■ Exercise requirements ■
Line by line, copy the records below exactly.

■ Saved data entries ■
::::::

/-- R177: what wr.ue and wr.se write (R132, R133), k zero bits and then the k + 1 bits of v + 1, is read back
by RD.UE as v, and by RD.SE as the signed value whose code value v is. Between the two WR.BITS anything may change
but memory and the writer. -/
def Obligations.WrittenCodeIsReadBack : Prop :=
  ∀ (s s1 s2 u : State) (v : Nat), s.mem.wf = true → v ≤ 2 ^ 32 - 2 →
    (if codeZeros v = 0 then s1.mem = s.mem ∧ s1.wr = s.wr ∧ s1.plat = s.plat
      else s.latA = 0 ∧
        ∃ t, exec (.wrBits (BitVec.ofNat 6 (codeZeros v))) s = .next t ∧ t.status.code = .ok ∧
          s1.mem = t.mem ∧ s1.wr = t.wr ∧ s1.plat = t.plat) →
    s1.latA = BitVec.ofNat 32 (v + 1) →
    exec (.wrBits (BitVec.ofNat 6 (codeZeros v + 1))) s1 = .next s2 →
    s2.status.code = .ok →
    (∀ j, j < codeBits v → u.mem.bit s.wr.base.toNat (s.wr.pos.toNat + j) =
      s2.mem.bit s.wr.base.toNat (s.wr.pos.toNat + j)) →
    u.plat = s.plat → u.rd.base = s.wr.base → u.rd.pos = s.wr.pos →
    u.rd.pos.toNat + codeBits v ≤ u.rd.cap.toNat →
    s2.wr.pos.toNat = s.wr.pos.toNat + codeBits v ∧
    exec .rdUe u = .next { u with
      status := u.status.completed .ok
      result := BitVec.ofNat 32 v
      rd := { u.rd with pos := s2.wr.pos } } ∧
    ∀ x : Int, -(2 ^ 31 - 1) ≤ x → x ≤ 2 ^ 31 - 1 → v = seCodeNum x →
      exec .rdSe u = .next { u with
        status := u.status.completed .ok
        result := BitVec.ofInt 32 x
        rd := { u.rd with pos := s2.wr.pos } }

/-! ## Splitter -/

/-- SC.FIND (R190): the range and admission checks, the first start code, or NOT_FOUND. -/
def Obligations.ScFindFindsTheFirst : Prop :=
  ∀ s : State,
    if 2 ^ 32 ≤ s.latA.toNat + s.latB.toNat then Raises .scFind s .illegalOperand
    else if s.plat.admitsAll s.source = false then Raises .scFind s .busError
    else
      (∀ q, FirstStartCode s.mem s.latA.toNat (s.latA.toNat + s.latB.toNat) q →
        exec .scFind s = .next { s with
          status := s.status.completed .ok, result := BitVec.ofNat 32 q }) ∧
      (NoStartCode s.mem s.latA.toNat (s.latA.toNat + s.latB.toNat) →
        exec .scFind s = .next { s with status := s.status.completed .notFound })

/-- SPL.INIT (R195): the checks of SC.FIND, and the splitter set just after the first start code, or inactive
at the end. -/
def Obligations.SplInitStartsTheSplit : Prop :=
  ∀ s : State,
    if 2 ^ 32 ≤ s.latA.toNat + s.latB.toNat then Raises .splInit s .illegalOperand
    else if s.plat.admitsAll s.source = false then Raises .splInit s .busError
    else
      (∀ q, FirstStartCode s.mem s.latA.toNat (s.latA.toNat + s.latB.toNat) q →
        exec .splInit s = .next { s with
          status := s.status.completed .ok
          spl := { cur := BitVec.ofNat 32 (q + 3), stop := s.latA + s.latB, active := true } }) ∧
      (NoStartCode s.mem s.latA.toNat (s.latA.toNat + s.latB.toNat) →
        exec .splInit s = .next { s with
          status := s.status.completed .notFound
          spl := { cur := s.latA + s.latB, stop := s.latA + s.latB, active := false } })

::::::

■ Task solution ■
/-- R177: what wr.ue and wr.se write (R132, R133), k zero bits and then the k + 1 bits of v + 1, is read back
by RD.UE as v, and by RD.SE as the signed value whose code value v is. Between the two WR.BITS anything may change
but memory and the writer. -/
def Obligations.WrittenCodeIsReadBack : Prop :=
  ∀ (s s1 s2 u : State) (v : Nat), s.mem.wf = true → v ≤ 2 ^ 32 - 2 →
    (if codeZeros v = 0 then s1.mem = s.mem ∧ s1.wr = s.wr ∧ s1.plat = s.plat
      else s.latA = 0 ∧
        ∃ t, exec (.wrBits (BitVec.ofNat 6 (codeZeros v))) s = .next t ∧ t.status.code = .ok ∧
          s1.mem = t.mem ∧ s1.wr = t.wr ∧ s1.plat = t.plat) →
    s1.latA = BitVec.ofNat 32 (v + 1) →
    exec (.wrBits (BitVec.ofNat 6 (codeZeros v + 1))) s1 = .next s2 →
    s2.status.code = .ok →
    (∀ j, j < codeBits v → u.mem.bit s.wr.base.toNat (s.wr.pos.toNat + j) =
      s2.mem.bit s.wr.base.toNat (s.wr.pos.toNat + j)) →
    u.plat = s.plat → u.rd.base = s.wr.base → u.rd.pos = s.wr.pos →
    u.rd.pos.toNat + codeBits v ≤ u.rd.cap.toNat →
    s2.wr.pos.toNat = s.wr.pos.toNat + codeBits v ∧
    exec .rdUe u = .next { u with
      status := u.status.completed .ok
      result := BitVec.ofNat 32 v
      rd := { u.rd with pos := s2.wr.pos } } ∧
    ∀ x : Int, -(2 ^ 31 - 1) ≤ x → x ≤ 2 ^ 31 - 1 → v = seCodeNum x →
      exec .rdSe u = .next { u with
        status := u.status.completed .ok
        result := BitVec.ofInt 32 x
        rd := { u.rd with pos := s2.wr.pos } }

/-! ## Splitter -/

/-- SC.FIND (R190): the range and admission checks, the first start code, or NOT_FOUND. -/
def Obligations.ScFindFindsTheFirst : Prop :=
  ∀ s : State,
    if 2 ^ 32 ≤ s.latA.toNat + s.latB.toNat then Raises .scFind s .illegalOperand
    else if s.plat.admitsAll s.source = false then Raises .scFind s .busError
    else
      (∀ q, FirstStartCode s.mem s.latA.toNat (s.latA.toNat + s.latB.toNat) q →
        exec .scFind s = .next { s with
          status := s.status.completed .ok, result := BitVec.ofNat 32 q }) ∧
      (NoStartCode s.mem s.latA.toNat (s.latA.toNat + s.latB.toNat) →
        exec .scFind s = .next { s with status := s.status.completed .notFound })

/-- SPL.INIT (R195): the checks of SC.FIND, and the splitter set just after the first start code, or inactive
at the end. -/
def Obligations.SplInitStartsTheSplit : Prop :=
  ∀ s : State,
    if 2 ^ 32 ≤ s.latA.toNat + s.latB.toNat then Raises .splInit s .illegalOperand
    else if s.plat.admitsAll s.source = false then Raises .splInit s .busError
    else
      (∀ q, FirstStartCode s.mem s.latA.toNat (s.latA.toNat + s.latB.toNat) q →
        exec .splInit s = .next { s with
          status := s.status.completed .ok
          spl := { cur := BitVec.ofNat 32 (q + 3), stop := s.latA + s.latB, active := true } }) ∧
      (NoStartCode s.mem s.latA.toNat (s.latA.toNat + s.latB.toNat) →
        exec .splInit s = .next { s with
          status := s.status.completed .notFound
          spl := { cur := s.latA + s.latB, stop := s.latA + s.latB, active := false } })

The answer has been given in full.